I’m a long-time Ruby programmer, and to date my most substantial contribution to the Ruby community is Sequel, of which I’m the original author. The same spirit that guided me in creating Sequel is the one that’s currently guiding me in working on the Digital Fabric suite of tools: create simple and powerfull APIs that make developers happy and that feel like natural extensions of the Ruby programming language. I believe Polyphony and Tipi have the potential to unleash a new wave of creativity in the Ruby community!

Here’s some of the things I intend to work on in the near future:

27·07·2021

What's new in Polyphony - July 2021 edition

Following last month’s update, here’s an update on the latest changes to Polyphony:

Redesigned tracing system

In previous versions, Polyphony included extensions to the core Ruby TracePoint API, so that events such as switching fibers, scheduling fibers, polling for I/O completions, could be traced using the same TracePoint API that’s used for tracing method calls, variable access etc.
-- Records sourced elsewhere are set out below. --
theorem witness_MapsDrainsAndTopology :
    ((wLink 0 {} []).Inv ∧ (wNotice.origin.val, wNotice.serial) ∉ (wLink 0 {} []).bl.seen ∧ (wNotice.origin.val, wNotice.serial) ∈ wHole.bl.seen) ∧
    (wHole.Inv ∧ wHole.bl.live ≠ [] ∧ (wLink 0 {} []).bl.live = [] ∧ wHole.mem.damage = [] ∧ vcOf (wPkt 1).kind = some 1 ∧
      (wPkt 1).seq = (Map.get wHole.bl.seqIn 5 0 + 1) % 65536) ∧
    ((wLink 0 {} []).MayWrite (.fn 0) .blg 0 ∧ (wLink 0 {} []).portsQuiet = true ∧ formOk (bits 0x10200 8 6) (bits 0x10200 16 3) = true ∧
      (wLink ptCHECK {} []).portsQuiet = false ∧ (wLink ptCHECK {} []).sameWord .blg 0 0x100 0x10400 = false ∧
      (wLink ptCHECK {} []).sameWord .blg 0 0x104 5 = false) := by
  decide +kernel

/-- A SEND descriptor of four bf16 elements to core 4 of a node, and its elements (R480). -/
def wSend (node : Nat) : List (Nat × List Byte) :=
  [(0x10000, record [(1, node), (1, 4), (1, 6), (1, 1), (4, 4), (4, 0x12000), (4, 0x30000), (1, 9)]), (0x12000, (List.replicate 4 0x3F80).flatMap (toLe 2))]
def wWait (target : Nat) : Ins := { wPlain with a := 9, b := target, c := 1200 }
def wRunL : Run := { wRunning with waits := [(4, { mailbox := 9, target := 2, limit := 1200, since := 140000000 })] }
/-- A TENSOR_DATA packet of one block of two elements. -/
def wTensor : Packet := { wPkt 0 with kind := 0x30, arg := 0x80000002, payload := record [(1, 0), (1, 0), (1, 9), (1, 4), (4, 0x30000), (8, 0)] ++ zeros 24 }

theorem witness_TensorsMailboxesAndWaits :
    (∀ node ∈ [0, 1, 9],
      let s := wLink ptIN_SERVICE {} (wSend node)
      let h := s.rdBytes .sram (sramAt 4 0x10000) 32
      (coded 0x23 wGather s).Inv ∧ Runs ((coded 0x23 wGather s).elapse 9) wRunning wSender 0x23 wGather ∧ wSender.holds 4 0x10000 32 = true ∧
      wSender.holds 4 0x12000 8 = true ∧ oneOperand wGather 1 = true ∧ sendOk h = true ∧ (parseSend h).node = node ∧ s.scratchHolds 2 4 0x30000 16 = true ∧ s.standby = false) ∧
    ((wLink ptIN_SERVICE {} []).reachable 1 = true ∧ (wLink ptIN_SERVICE {} []).reachable 9 = false) ∧
    (∀ n ∈ [0, 1], Runs (coded 0x24 (wWait n) (wLink ptIN_SERVICE {} [])) wRunning wSender 0x24 (wWait n) ∧ waitOk (wWait n) = true) ∧
    (waitOk (wWait 1) = true ∧ reached ((wLink ptIN_SERVICE {} []).mailbox 2 4 9) 0 = true ∧
      reached ((wLink ptIN_SERVICE {} []).mailbox 2 4 9) 1 = false) ∧
    (let s := wLink ptIN_SERVICE {} []
     s.scratchHolds 2 (byteAt wTensor.payload 3 % 64) (le wTensor.payload 4 4) (wTensor.arg % 8192 * 4) = true) ∧
    (let s := { wLink ptIN_SERVICE {} [] with runs := [wRunL] }
     s.Inv ∧ s.runs.find? (fun y => (Map.find y.waits 4).isSome) = some wRunL ∧ s.runBy 9 = some wRunL ∧
     (Map.find wRunL.waits 4).isSome = true ∧ wRunL.rcd.tenancy < 64) := by
  decide +kernel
In Polyphony 0.59 the tracing system was completely overhauled and separated from TracePoint. Polyphony backend events can now be traced by calling Backend#trace_proc:

Thread.backend.trace_proc = proc { |*event| p event }

Events are fed to the tracing proc as plain Ruby arrays, where the first member signifies the type of event. Currently the following events are emitted:

[:fiber_create, fiber]
[:fiber_schedule, fiber, resume_value, is_priority]
[:fiber_switchpoint, current_fiber]
[:fiber_run, fiber, resume_value]
[:fiber_event_poll_enter, current_fiber]
[:fiber_event_poll_leave, current_fiber]

New methods for changing fiber ownership

Polyphony follows the structured concurrency paradigm, where the lifetime of each fiber is limited to that of the fiber from which it was spun. This mechanism, also called a parent-child relationship, permits developers to spin up thousands of fibers in a structured and controlled manner. Version 0.60 introduces two new methods which allow you to change the parent of a fiber.

Fiber#detach sets the fiber’s parent to the main fiber. This method could be useful if you need a fiber to outlive its parent:

parent = spin do
  child = spin do
    do_something
  end
  child.detach
  child.parent #=> Fiber.main
end

parent.await
# parent is dead, but child is still alive!

Fiber#attach lets you set the fiber’s parent to any other fiber, which might be useful if you start a fiber in some context but then need it to be limited by the lifetime of another fiber:

worker_parent = spin { sleep }

fiber_maker = spin_loop do
  job = receive
  worker = spin { perform(job) }
  worker.attach(worker_parent)
end

# at some point we want to stop all workers
worker_parent.terminate # boom, all workers are terminated

Support for appending to buffers when reading

Up until now, the backend read/recv APIs allowed you to provide a buffer and read into it, replacing any content it may hold. A major change introduced in version 0.60 allows reading to any position in the provided buffer, including appending to the buffer. The Backend#read and Backend#recv methods now accept a buffer_pos argument:

# append to a buffer
i, o = IO.pipe

spin do
  o << 'foo'
  o << 'bar'
  o << 'baz'
end

buffer = +''
# buffer_pos is the last argument. -1 denotes the end of the buffer
Polyphony.backend_read(i, buffer, 3, false, -1)
buffer #=> 'foo'
Polyphony.backend_read(i, buffer, 3, false, -1)
buffer #=> 'foobar'
Polyphony.backend_read(i, buffer, 3, false, -1)
buffer #=> 'foobarbaz'

This addition may seem minor but what it allows us to do, beyond not needing to concatenate strings, is to write parsers that are competely blocking. I’m currently writing a custom HTTP/1 parser for Tipi that’s based on this unique feature and which promises to significantly improve both throughput and memory usage. (I’ll discuss this new parser in detail in another post.)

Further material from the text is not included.